Run AI models locally — Ollama, LM Studio, vLLM
New API authentication middleware supporting API keys and JWTs has been released for enhanced security.
Local AI Models now offers advanced 4-bit and 2-bit quantization to reduce model memory requirements.
Local AI Models introduces new quantization techniques to boost on-device model performance and reduce resource consumption.
Local AI Models now supports advanced quantization methods for faster, more efficient local AI model inference.
Local AI Models has launched a new API endpoint for real-time text embedding generation.
Local AI Models now supports model quantization, improving performance and reducing memory usage for local deployments.
Local AI Models has updated its real-time text generation API endpoint for increased stability and lower latency.
Local AI Models now offers improved quantization features for running LLMs efficiently on limited hardware.
Local AI Models has boosted performance through new optimized quantization techniques for on-device models.
Local AI Models introduces new API endpoints for enhanced control and batch processing of its image generation models.
Local AI Models has improved inference speed and reduced memory usage through updated quantization techniques.
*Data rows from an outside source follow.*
/-- What an ACK or a NAK acknowledges; the refusals it carries end their operations first (R31, R33, R399). -/
def State.ackIn (s : State) (f : Frame) : State :=
  match s.hub.circuit true f.src f.circ with
  | none => s
  | some c =>
    if c.broken then s
    else
      let left := c.unacked.filter fun x => !seqCovers f.ackseq x.seq
      let s := (List.range (f.payload.length / 13)).foldl (fun s i =>
        s.refused (payField f.payload (13 * i) 6) (payField f.payload (13 * i + 6) 1) (payField f.payload (13 * i + 7) 6)) s
      let s := s.modCircuit true f.src f.circ fun x =>
        { x with unacked := left, win := some f.win.toNat
                 lastProgress := if left.length < c.unacked.length then s.osc else x.lastProgress }
      s.mapOps fun _ _ o => o.acked f.circ f.ackseq

/-- ACK. -/
def execAckFrame (f : Frame) (s : State) : Out := .next (s.frameIn 1 f fun s => s.ackIn f)

/-- NAK: what is still unacknowledged is sent again (R30). -/
def execNakFrame (f : Frame) (s : State) : Out :=
  .next (s.frameIn 2 f fun s =>
    let s := s.ackIn f
    match s.hub.circuit true f.src f.circ with
    | some c => if c.broken then s else s.resendAll c
    | none => s)

/-- An incoming circuit as its OPEN makes it. -/
def Hub.incoming (h : Hub) (f : Frame) (now : Nat) : Circuit :=
  { outgoing := false, num := f.circ, peer := f.src, cls := f.cls, issuer := none, broken := false
    port := h.bindPort f.src f.circ, last := f.seq, win := none, unacked := [], lastProgress := now, lastSent := now
    refused := [] }

/-- OPEN: a circuit that is not open here begins (R398). One that is, its CLOSE having been lost, begins anew when the OPEN's
number is beyond what it has received; an OPEN sent again changes nothing (DESIGN CHOICE, log entry 28). -/
def execOpenFrame (f : Frame) (s : State) : Out :=
  .next (s.frameIn 3 f fun s =>
    let new := s.hub.incoming f s.osc
    match s.hub.circuit false f.src f.circ with
    | some c =>
      if c.broken || serialBelow32 c.last.toNat f.seq.toNat then s.modCircuit false f.src f.circ fun _ => new else s
    | none => s.modHub fun h => { h with circuits := h.circuits ++ [new] })

/-- CLOSE (R398). -/
def execCloseFrame (f : Frame) (s : State) : Out :=
  .next (s.frameIn 4 f fun s => s.modHub fun h =>
    { h with circuits := h.circuits.filter fun c => !(!c.outgoing && c.peer == f.src && c.num == f.circ) })

/-- PROBE: beyond the drops of R29 the manual gives it no effect. -/
def execProbeFrame (f : Frame) (s : State) : Out := .next (s.frameIn 5 f fun s => s)

/-! ### Timeouts, ports and the give-up time (R30, R32, R33) -/

/-- RETRANSMIT_TIMEOUT: 20 µs without an acknowledgement. They count from the last frame sent, which the manual leaves open
(DESIGN CHOICE, log entry 60). -/
def execRetransmitTimeout (circ : BitVec 16) (s : State) : Out :=
  .next (match s.hub.outNum circ with
    | none => s
    | some c => if c.broken ∨ c.unacked.isEmpty ∨ s.osc < c.lastSent + ns 20000 then s else s.resendAll c)

/-- A circuit is bound to a port that is up; an outgoing one sends its unacknowledged frames again (R32). -/
def State.rebind (s : State) (c : Circuit) : State :=
  let p := s.hub.bindPort c.peer c.num
  if c.outgoing then s.resendAll { c with port := p } else s.modCircuit false c.peer c.num fun x => { x with port := p }

/-- PORT_LINK_DOWN: the circuits of the port are bound to the ports that remain. -/
def execPortLinkDown (p : Fin 16) (s : State) : Out :=
  let s' := s.modHub fun h => { h with ports := vmod h.ports p fun x => { x with up := false } }
  .next (if !(s.hub.ports[p]).up then s
    else if s'.hub.upPorts.isEmpty then s'
    else (s'.hub.circuits.filter fun c => !c.broken && c.port == p.val).foldl State.rebind s')

/-- Ports stay down when the start skipped their bring-up (Table 2.7). -/
def Mgmt.portsSkipped (g : Mgmt) : Bool := decide (bits g.levels.toNat 11 10 = 2)

/-- PORT_LINK_UP: circuits that no port carried are bound to it. -/
def execPortLinkUp (p : Fin 16) (s : State) : Out :=
  let s' := s.modHub fun h => { h with ports := vmod h.ports p fun x => { x with up := true } }
  .next (if s.mgmt.portsSkipped then s
    else if s.hub.upPorts.isEmpty then (s'.hub.circuits.filter fun c => !c.broken).foldl State.rebind s'
    else s')

/-- A remote operation that sends to a node in a class: SPUT, SGET, ARED to node 0 of its list, or a remote SIGNAL. -/
def Op.sendsTo (o : Op) (peer : BitVec 18) (cls : BitVec 2) : Bool :=
  let cmd := o.cmd.toNat
  let op := cmdOp o.cmd
  let node := if op = 0x42 then o.aux.getD 5 0 else bits cmd 81 64
  (op == 0x40 || op == 0x41 || op == 0x42 || op == 0x53 && bitN cmd 88)
    && decide (node = peer.toNat ∧ bits cmd 83 82 = cls.toNat)

/-- A reduction of which this module is node 0 and the peer is another (R402). -/
def Op.rootWith (o : Op) (own peer : BitVec 18) : Bool :=
  cmdOp o.cmd == 0x42 && decide (1 ≤ o.lanes ∧ o.aux.getD 5 0 = own.toNat) && (o.aux.drop 5).any fun n => n == peer.toNat

/-- An operation has asked its circuit's other end for what it needs before it goes on: a get's reply, or a reduction's verdict and result
(R401, R402). -/
def Op.asked (o : Op) : Bool := cmdOp o.cmd == 0x41 && o.lanes == 1 || cmdOp o.cmd == 0x42 && decide (1 ≤ o.lanes)

/-- An operation waits on a circuit: for its acknowledgement or its credit, for the answer to what it sent there, or, at node 0 of a
reduction, for what comes and goes on the circuits between the engines (R33, R402). -/
def Op.waitsOn (o : Op) (c : Circuit) (own : BitVec 18) (m : RowId) (k : CoreId) : Bool :=
  o.awaitSeq.any (fun x => x.1 == c.num)
    || (o.phase == .moving && c.issuer == some (m, k) && (!c.credit || o.asked) && o.sendsTo c.peer c.cls)
    || (o.phase == .moving && c.issuer.isNone && o.rootWith own c.peer)

/-- A circuit breaks: every operation waiting on it completes with CBRK, node 0 gives up its reductions with the peer, and a CIRC
event names the node and the circuit (R33; DEDUCED, log entry 29). -/
def State.breakCircuit (s : State) (c : Circuit) : State :=
  let own := s.hub.nodeId
  let lost := if c.issuer.isSome then [] else (s.hub.areds.filter fun g => g.parts.any fun p => p.node == c.peer).map (·.group)
  let s := s.modCircuit true c.peer c.num fun c => { c with broken := true, unacked := [] }
  let s := s.modHub fun h => { h with
    areds := h.areds.filter fun g => !lost.contains g.group, aredIn := h.aredIn.filter fun x => !lost.contains x.1 }
  let s := s.mapOps fun m k o =>
    if o.waitsOn c own m k && (o.phase == .moving || o.phase == .waiting) then
      { o with phase := .ended, status := .cbrk, awaitSeq := [] }
    else o
  s.postEvent .circ 4 0xFF 0xFF 0 0 (toWord (c.peer.toNat * 65536 + c.num.toNat))

/-- CIRCUIT_GIVE_UP (R33). -/
def execCircuitGiveUp (circ : BitVec 16) (s : State) : Out :=
  .next (match s.hub.outNum circ with
    | none => s
    | some c =>
      if c.broken ∨ c.unacked.isEmpty ∨ s.osc < c.lastProgress + ns (1000000 * s.hub.cgive.toNat) then s
      else s.breakCircuit c)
Local AI Models has launched a new API endpoint enabling developers to fine-tune models locally.
Local AI Models now supports quantization for faster and more memory-efficient model inference.
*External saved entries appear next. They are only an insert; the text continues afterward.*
-- ==== Sys2Proof/Machine/Larder.lean ====
section
/-! DEFINITION. The larder: what a suspension and a checkpoint write of cores, row fetch units, regions and memory cells, and how
a restore reads it back (R188, R249, R263, R266, R445, R461, Table 8.7). The packing of what Table 8.7 lists together is the
model's (DESIGN CHOICE, log entry 31). -/

namespace Sys2Proof.Machine

/-! ### Places of the larder (R249) -/

/-- The larder of a core. -/
def larderCoreAt (l : Launch) (m : RowId) (c : CoreId) : Nat :=
  (l.larder.toNat + 0x20000000 * m.val + 0x2000000 * c.val) % 2 ^ 64
/-- The larder of a row fetch unit. -/
def larderRfuAt (l : Launch) (m : RowId) : Nat := (l.larder.toNat + 0x20000000 * m.val + 0x10000000) % 2 ^ 64

/-- The hub acting for a launch. -/
def hubFor (m : RowId) (lid : BitVec 16) : Agent := { m := m, unit := .hub, lid := lid }

/-- Blocks of eight-byte words, lowest byte first. -/
def wordBlock (ws : List Nat) : List Byte := ws.flatMap (bytesOf 8)

/-- A block's words as they are read back, in order. -/
def wordsOf (bs : List Byte) : List Nat := (blocks 8 (bs.length / 8) bs).map natOf

/-! ### Cores and row fetch units -/

/-- A predication stack: its depth in [35:32] and three bits an entry, outermost lowest. -/
def stackBits (st : List PredEntry) : Nat :=
  st.length * 2 ^ 32 + st.foldr (fun e acc => acc * 8 + b2n e.outer + 2 * b2n e.took + 4 * b2n e.els) 0

/-- The stack that such a word describes. -/
def stackOfBits (v : Nat) : List PredEntry :=
  (List.range (bits v 35 32)).map fun i => ⟨bitN v (3 * i), bitN v (3 * i + 1), bitN v (3 * i + 2)⟩

/-- The post history of a core: what stands frozen, or what its east neighbour has yet to issue (R237). -/
def Row.history (r : Row) (c : CoreId) : List (WordOrd × Word × Bool × Word) :=
  if r.phase = .handler then r.cores[c].hist
  else r.cores[c].hist ++ (r.eastOf c).map fun w => (w.ord, w.post, w.postRel, w.coll)

/-- The words of a core's trap and system registers and its held handler-mode state (Table 8.7, offset 0x800). -/
def Core.csrWords (k : Core) : List Nat :=
  [k.trap.xcause.toNat, k.trap.xord.toNat, k.trap.xaddr.toNat, k.trap.xinfo.toNat, k.trap.xhold.toNat, k.trap.hbase.toNat
  , k.kidle.toNat] ++ k.est.toList.map (fun e => e.count.toNat * 256 + e.first.toNat)
  ++ [k.held.post.toNat, b2n k.held.active + 2 * b2n k.held.postRel + 4 * b2n k.held.halted + 8 * b2n k.trap.xholdLive
  , stackBits k.held.stack, k.held.ord.toNat, (k.trap.trapOrd.elim 0 fun o => 2 ^ 63 + o.toNat), k.held.cursor]

/-- A core's block: offsets and bytes (Table 8.7). Of the scalar registers only the live ones are written. -/
def Core.larder (k : Core) (hist : List (WordOrd × Word × Bool × Word)) (ord : WordOrd) (tb : Word) : List (Nat × List Byte) :=
  let live (i : Nat) : Bool := i = 0 || k.live.getLsbD i
  let regs := (finsN 32).filterMap fun i => if live i.val then some (0x100 + 8 * i.val, bytesOf 8 (k.s[i]).toNat) else none
  let hs := hist.take 5
  let rels := (hs.zipIdx.map fun h => b2n h.1.2.2.1 * 2 ^ (8 + h.2)).sum
  [(0, wordBlock [0x4C41524400010000, k.live.toNat ||| 1, ord.toNat, tb.toNat])] ++ regs
    ++ [(0x200, wordBlock (k.h.toList.map BitVec.toNat))
    , (0x280, wordBlock ([k.epost.toNat, b2n k.active + 2 * b2n k.epostRel + hs.length * 16 + rels, stackBits k.stack, k.cursor]
        ++ hs.flatMap fun h => [h.1.toNat, h.2.1.toNat, h.2.2.2.toNat]))
    , (0x400, k.w.toList.flatMap fun w => bytesOf 32 w.toNat), (0x800, wordBlock k.csrWords)]

/-- A resend entry's 64 bytes (R249). -/
def VineWord.larder (w : VineWord) : List Byte :=
  let n := if isCmd w.word then 5 else 1
  bytesOf 8 (w.ord.toNat + n * 2 ^ 48) ++ bytesOf 8 w.post.toNat ++ bytesOf 4 w.word.toNat
    ++ bytesOf 16 (if isCmd w.word then w.lit.toNat else 0) ++ List.replicate 28 0

/-- The row fetch unit's block (R249). -/
def Row.larder (r : Row) : List (Nat × List Byte) :=
  [(8, wordBlock ((finsN 15).map fun i => (r.q[i.val + 1]'(by omega)).toNat)), (0x80, bytesOf 8 r.resend.length)
  , (0x100, r.resend.flatMap VineWord.larder)
  , (0xC00, wordBlock [r.post.toNat, r.pc.toNat, r.heldPc.toNat, r.held.post.toNat, r.held.ord.toNat
      , b2n r.postRel + 2 * b2n r.held.postRel + 4 * b2n r.held.halted])]

/-! ### Reading a core back (R251, R266) -/

/-- A word of a list of words, zero beyond it. -/
def wordAt (ws : List Nat) (i : Nat) : Nat := ws.getD i 0

/-- The trap registers that a block of system register words gives. -/
def TrapRegs.ofWords (t : TrapRegs) (ws : List Nat) (live : Bool) (ord : Nat) : TrapRegs :=
  let c := wordAt ws 0
  { t with cause := BitVec.ofNat 8 c, eng := bitN c 10, nest := bitN c 9, winOpen := bitN c 8, src := BitVec.ofNat 8 (bits c 31 24)
           rowc := BitVec.ofNat 8 (bits c 23 16), xord := BitVec.ofNat 48 (wordAt ws 1), xaddr := toWord (wordAt ws 2)
           xinfo := toWord (wordAt ws 3), xhold := toWord (wordAt ws 4), hbase := toWord (wordAt ws 5), xholdLive := live
           trapOrd := if bitN ord 63 then some (BitVec.ofNat 48 ord) else none }

/-- A core with what its block holds; `get off n` gives n bytes of it as a number. A register that LIVE does not name is dead
(Table 8.8). -/
def Core.ofLarder (k : Core) (get : Nat → Nat → Nat) : Core :=
  let ws (o n : Nat) : List Nat := (List.range n).map fun i => get (o + 8 * i) 8
  let live : BitVec 32 := BitVec.ofNat 32 (get 8 8)
  let p := ws 0x280 4
  let f := wordAt p 1
  let csr := ws 0x800 17
  let fl := wordAt csr 12
  { k with
    live := live ||| 1
    s := Vector.ofFn fun i => if i.val = 0 ∨ live.getLsbD i.val then toWord (get (0x100 + 8 * i.val) 8) else k.s[i]
    h := Vector.ofFn fun i => toWord (get (0x200 + 8 * i.val) 8)
    epost := toWord (wordAt p 0), active := bitN f 0, epostRel := bitN f 1, stack := stackOfBits (wordAt p 2), cursor := wordAt p 3
    hist := (List.range (bits f 6 4)).map fun i =>
      let h := ws (0x2A0 + 24 * i) 3
      (BitVec.ofNat 48 (wordAt h 0), toWord (wordAt h 1), bitN f (8 + i), toWord (wordAt h 2))
    w := Vector.ofFn fun i => BitVec.ofNat 256 (get (0x400 + 32 * i.val) 32)
    trap := k.trap.ofWords csr (bitN fl 3) (wordAt csr 15)
    kidle := BitVec.ofNat 24 (wordAt csr 6)
    est := Vector.ofFn fun i => let e := wordAt csr (7 + i.val); ⟨BitVec.ofNat 8 (e / 256), BitVec.ofNat 8 e⟩
    held := { active := bitN fl 0, stack := stackOfBits (wordAt csr 13), post := toWord (wordAt csr 11), postRel := bitN fl 1
              ord := BitVec.ofNat 48 (wordAt csr 14), halted := bitN fl 2, cursor := wordAt csr 16 } }

/-- The vine word of a resend entry. -/
def VineWord.ofLarder (get : Nat → Nat → Nat) (o : Nat) : VineWord :=
  { VineWord.none with ord := BitVec.ofNat 48 (get o 8), post := toWord (get (o + 8) 8), word := BitVec.ofNat 32 (get (o + 16) 4)
                       lit := BitVec.ofNat 128 (get (o + 20) 16) }
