/-- A folded region returns to its full placement. -/
def State.unfold (s : State) (m : RowId) (lid : BitVec 16) (f : FoldBack) : State :=
  match s.region m f.c f.slot with
  | none => s
  | some g =>
    if g.lid ≠ lid then s
    else
      let s := s.modRegion m f.c f.slot fun g =>
        { g with org := f.org, w := f.w, h := f.h, fold := f.fold
                 elems := (List.zip g.elems f.places).map fun x =>
                   Elem.returned { x.1 with cell := x.2.1, eslot := x.2.2.1, ctx := x.2.2.2 } s.tb (s.coreFor lid m f.c).kidle }
      (s.writeBack m f.c f.slot).goOn m f.c f.slot

/-- The bank of a scratchpad line is FULL, from now (R188). -/
def State.fillBank (s : State) (pa : Nat) : State :=
  match sliceOf (pa - spadBase) with
  | none => s
  | some sl =>
    let k := s.core sl.m sl.c
    s.modBank sl.m sl.c sl.mi (bankOf k.mcells[sl.mi].hxm sl.off) fun b => b.woken s.tb k.kidle

/-- Saved lines come back, and a bank with a live line is FULL (R188). -/
def State.restoreLines (s : State) (lines : List (Nat × List Byte × Bool)) : State :=
  lines.foldl (fun s x =>
    let s := (s.withMem (s.mem.write (x.1 * 128) x.2.1)).fillBank (x.1 * 128)
    if x.2.2 then s.withMem (s.mem.poisonLines [x.1]) else s) s

/-- Every line of a discardable bank of the victim dies, but for accumulator stores (R251, R445). -/
def State.discard (s : State) (m : RowId) (c : CoreId) (mi : Fin 64) (disc : BitVec 16) : State :=
  let kept := s.keptLines m c
  (finsN 16).foldl (fun s b =>
    if disc.getLsbD b.val then s.killLines ((s.bankLive m c mi b).filter fun l => !kept.contains l) else s) s

/-- A core takes back the sequencer state that was kept; its operations, regions, memory cells and debug units are the present
ones (Table 8.8). A restore brings operations of its own, numbered after those (R266). -/
def Core.takeBack (now : Core) (old : Core) (tb : Word) : Core :=
  let ops := old.ops.map fun o => { o with id := o.id + now.nextOp }
  { old with ops := now.ops ++ ops, nextOp := if ops.isEmpty then now.nextOp else now.nextOp + old.nextOp, regions := now.regions
             mcells := now.mcells, tlb := now.tlb, bps := now.bps, elog := now.elog, elogLost := now.elogLost, trace := now.trace
             banks := Vector.ofFn fun b =>
               if liveInBank old.live b then { Bank.full with lastUse := tb, idle := old.kidle } else Bank.off }

/-- A spilled region stands in its slot again (R170, R251); an edge that its circuits cross may have gone down meanwhile (R21, R229). -/
def State.bringBack (s : State) (m : RowId) (y : CoreId × SlotId × Region) : State :=
  let g := { y.2.2 with elems := y.2.2.elems.map fun e => e.returned s.tb (s.core m y.1).kidle }
  ((s.modCore m y.1 fun k => { k with regions := k.regions.set y.2.1 (some g) }).writeBack m y.1 y.2.1).breakLinks m y.1 g

/-- The row takes back what was kept of it and fetches with an empty instruction cache; a row program that was running goes on
from its resume ordinals (R238, R251). -/
def Row.takeBack (r : Row) (x : Suspended) (tb : Word) : Row :=
  let r : Row := { x.row with lid := some x.lid, suspended := none, icache := []
                              cores := Vector.ofFn fun c => (r.cores[c]).takeBack (x.row.cores[c]) tb }
  if r.phase = .running then r.resendFrom else r

/-- A row of a suspended launch whose columns are free again resumes (R87, R251): the vacated cells are made dead with the bank map
and DISC that they had, lines come back and discardable ones die, the controllers' writes that waited for them are made, regions return to
their full placement, and the row goes on. -/
def State.resumeRow (s : State) (x : Suspended) : State :=
  let m := x.m
  let s := (finsN 8).foldl (fun s c => (cellsIn x.column[c] 16).foldl (fun s mi =>
    let old := (x.row.cores[c]).mcells[mi]
    (s.killCell m c mi).modMem m c mi fun y => { y with hxm := old.hxm, disc := old.disc }) s) s
  let s := s.restoreLines x.lines
  let s := (finsN 8).foldl (fun s c => (finsN 64).foldl (fun s mi => s.discard m c mi ((s.core m c).mcells[mi]).disc) s) s
  let later := (s.suspended.filter fun y => y.lid == x.lid && y.m == m).flatMap (·.later)
  let s := { s with suspended := s.suspended.filter fun y => !(y.lid == x.lid && y.m == m) }
  let s := s.modRow m fun r => r.takeBack x s.tb
  let s := later.foldl State.portWrite s
  let s := x.spilled.foldl (fun s y => s.bringBack m y) s
  let s := x.folded.foldl (fun s f => s.unfold m x.lid f) s
  x.spilled.foldl (fun s y => s.goOn m y.1 y.2.1) s

end Sys2Proof.Machine
end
An urgent security update has been released to fix a potential vulnerability in the model loading process; users should update immediately.
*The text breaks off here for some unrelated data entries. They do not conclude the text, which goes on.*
/-- The response of function 3 to what waits under `who` (Table 15.11); whether the request closes. -/
def State.assistCollective (s : State) (who : List Nat) (w : Nat → Word) : State × Bool :=
  let g (i : Nat) : Nat := who.getD i 0
  let action := wbits (w 1) 1 0
  let st := if 2 ≤ action then Status.badDesc else (statusOf (wbits (w 0) 7 0)).getD .badDesc
  let m : RowId := Fin.ofNat 24 (g 1)
  let c : CoreId := Fin.ofNat 8 (g 2)
  if g 0 = 0 then
    if action = 1 then (s.assistSend (some (m, c, g 3)) (w 2) (w 3), false) else (s.issueDone m c (g 3) st, true)
  else if action = 1 then (s.assistSend none (w 2) (w 3), false)
  else (s.arriveDone (BitVec.ofNat 18 (g 1)) (BitVec.ofNat 16 (g 2)) (BitVec.ofNat 32 (g 3)) (g 4) st.code (wbits (w 2) 47 0), true)

end Sys2Proof.Machine
end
Local AI Models now offers enhanced fine-tuning options for open-source language models, allowing for greater customization with user datasets.
Local AI Models introduces a new API endpoint for optimized, low-latency real-time text generation.
Local AI Models now offers faster inference and lower memory usage with new automatic quantization features.
Local AI Models API v2.1 improves real-time streaming and provides more detailed error handling for developers.
Local AI Models now offers advanced quantization techniques to speed up model inference and reduce resource requirements.
Local AI Models now offers a new API endpoint for handling asynchronous AI tasks, improving scalability.
Local AI Models has rolled out enhanced quantization methods to boost inference speed and reduce model size.
Ollama 0.6 adds multi-GPU support, instant model switching, and AMD ROCm compatibility.